**Assigned task**
Your response should be the listing below, repeated exactly and in full.
*** Data extract Section Begins ***
theorem ElementRaises.sequence {i : Instr} {s s' : State} {e : Report} {w : Bool} (h : ElementRaises (linesOf i s) s e w s') :
    SequenceRaises i s e [] w s' := h (Seq.start i) rfl

/-- A part that leaves the bracket as it finds it raises its error outside it. -/
theorem ElementRaises.of_kept {part : List Line} {s s' : State} {e : Report}
    (h : ∀ q, ∃ q', q'.op = q.op ∧ q'.buf = q.buf ∧ q'.wpOpen = q.wpOpen ∧ Raises part q s e q' s') :
    ElementRaises part s e false s' := by
  intro q hq
  obtain ⟨q', hop, hbuf, hw, hraise⟩ := h q
  exact ⟨q', hop, hbuf, hw.trans hq, hraise⟩

/-- Lines after the raise do not run. -/
theorem ElementRaises.append {part : List Line} {s s' : State} {e : Report} {w : Bool} (h : ElementRaises part s e w s')
    (rest : List Line) : ElementRaises (part ++ rest) s e w s' := fun q hq =>
  (h q hq).imp fun _ ⟨hop, hbuf, hw, hraise⟩ => ⟨hop, hbuf, hw, hraise.append rest⟩

/-- A sequence that raises an error outside the bracket completes with it (R129). -/
theorem SequenceRaises.completes {i : Instr} {s s' t : State} {e : Report} {bytes : List Byte}
    (h : SequenceRaises i s e bytes false s') (hs : Between s) (ha : requestError i s = none) (hi : i ≠ .readid)
    (ht : t = s') : CompletesWith i s (ended i e bytes false t) := by
  obtain ⟨q', hop, hbuf, hw, hraise⟩ := h
  exact ht ▸ completes_raised hs ha hraise hop hbuf hw hi

/-- A sequence that raises an error inside the bracket completes with it after the restore (R129). -/
theorem SequenceRaises.completes_restored {i : Instr} {s s' t : State} {e : Report} {bytes : List Byte}
    (h : SequenceRaises i s e bytes true s') (hs : Between s) (ha : requestError i s = none) (hi : i ≠ .readid)
    (ht : t = flushCtrl (setSignal .nWP false s')) : CompletesWith i s (ended i e bytes false t) := by
  obtain ⟨q', hop, hbuf, hw, hraise⟩ := h
  exact ht ▸ Machine.completes_restored hs ha hraise hop hbuf hw hi

/-- Record transfers leave the coming adapter reads' answers. -/
theorem upcoming_afterTransfers (n m : Nat) : ∀ e : Env, Env.upcoming n (Env.afterTransfers m e) = Env.upcoming n e := by
  induction m with
  | zero => intro e; rfl
  | succ m ih => intro e; rw [Env.afterTransfers, ih, upcoming_afterStorage]

/-- Answers listed in two parts, the second by its number, are the answers of the two parts in turn. -/
theorem upcoming_split_add {a b : List Byte} {n : Nat} {e : Env} (h : Env.upcoming (a.length + n) e = a ++ b) :
    Env.upcoming a.length e = a ∧ Env.upcoming n (Env.after a.length e) = b := by
  rw [upcoming_add] at h
  exact List.append_inj h (upcoming_length _ _)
*** Data extract Section Ends ***
**Solution for this task**
theorem ElementRaises.sequence {i : Instr} {s s' : State} {e : Report} {w : Bool} (h : ElementRaises (linesOf i s) s e w s') :
    SequenceRaises i s e [] w s' := h (Seq.start i) rfl

/-- A part that leaves the bracket as it finds it raises its error outside it. -/
theorem ElementRaises.of_kept {part : List Line} {s s' : State} {e : Report}
    (h : ∀ q, ∃ q', q'.op = q.op ∧ q'.buf = q.buf ∧ q'.wpOpen = q.wpOpen ∧ Raises part q s e q' s') :
    ElementRaises part s e false s' := by
  intro q hq
  obtain ⟨q', hop, hbuf, hw, hraise⟩ := h q
  exact ⟨q', hop, hbuf, hw.trans hq, hraise⟩

/-- Lines after the raise do not run. -/
theorem ElementRaises.append {part : List Line} {s s' : State} {e : Report} {w : Bool} (h : ElementRaises part s e w s')
    (rest : List Line) : ElementRaises (part ++ rest) s e w s' := fun q hq =>
  (h q hq).imp fun _ ⟨hop, hbuf, hw, hraise⟩ => ⟨hop, hbuf, hw, hraise.append rest⟩

/-- A sequence that raises an error outside the bracket completes with it (R129). -/
theorem SequenceRaises.completes {i : Instr} {s s' t : State} {e : Report} {bytes : List Byte}
    (h : SequenceRaises i s e bytes false s') (hs : Between s) (ha : requestError i s = none) (hi : i ≠ .readid)
    (ht : t = s') : CompletesWith i s (ended i e bytes false t) := by
  obtain ⟨q', hop, hbuf, hw, hraise⟩ := h
  exact ht ▸ completes_raised hs ha hraise hop hbuf hw hi

/-- A sequence that raises an error inside the bracket completes with it after the restore (R129). -/
theorem SequenceRaises.completes_restored {i : Instr} {s s' t : State} {e : Report} {bytes : List Byte}
    (h : SequenceRaises i s e bytes true s') (hs : Between s) (ha : requestError i s = none) (hi : i ≠ .readid)
    (ht : t = flushCtrl (setSignal .nWP false s')) : CompletesWith i s (ended i e bytes false t) := by
  obtain ⟨q', hop, hbuf, hw, hraise⟩ := h
  exact ht ▸ Machine.completes_restored hs ha hraise hop hbuf hw hi

/-- Record transfers leave the coming adapter reads' answers. -/
theorem upcoming_afterTransfers (n m : Nat) : ∀ e : Env, Env.upcoming n (Env.afterTransfers m e) = Env.upcoming n e := by
  induction m with
  | zero => intro e; rfl
  | succ m ih => intro e; rw [Env.afterTransfers, ih, upcoming_afterStorage]

/-- Answers listed in two parts, the second by its number, are the answers of the two parts in turn. -/
theorem upcoming_split_add {a b : List Byte} {n : Nat} {e : Env} (h : Env.upcoming (a.length + n) e = a ++ b) :
    Env.upcoming a.length e = a ∧ Env.upcoming n (Env.after a.length e) = b := by
  rw [upcoming_add] at h
  exact List.append_inj h (upcoming_length _ _)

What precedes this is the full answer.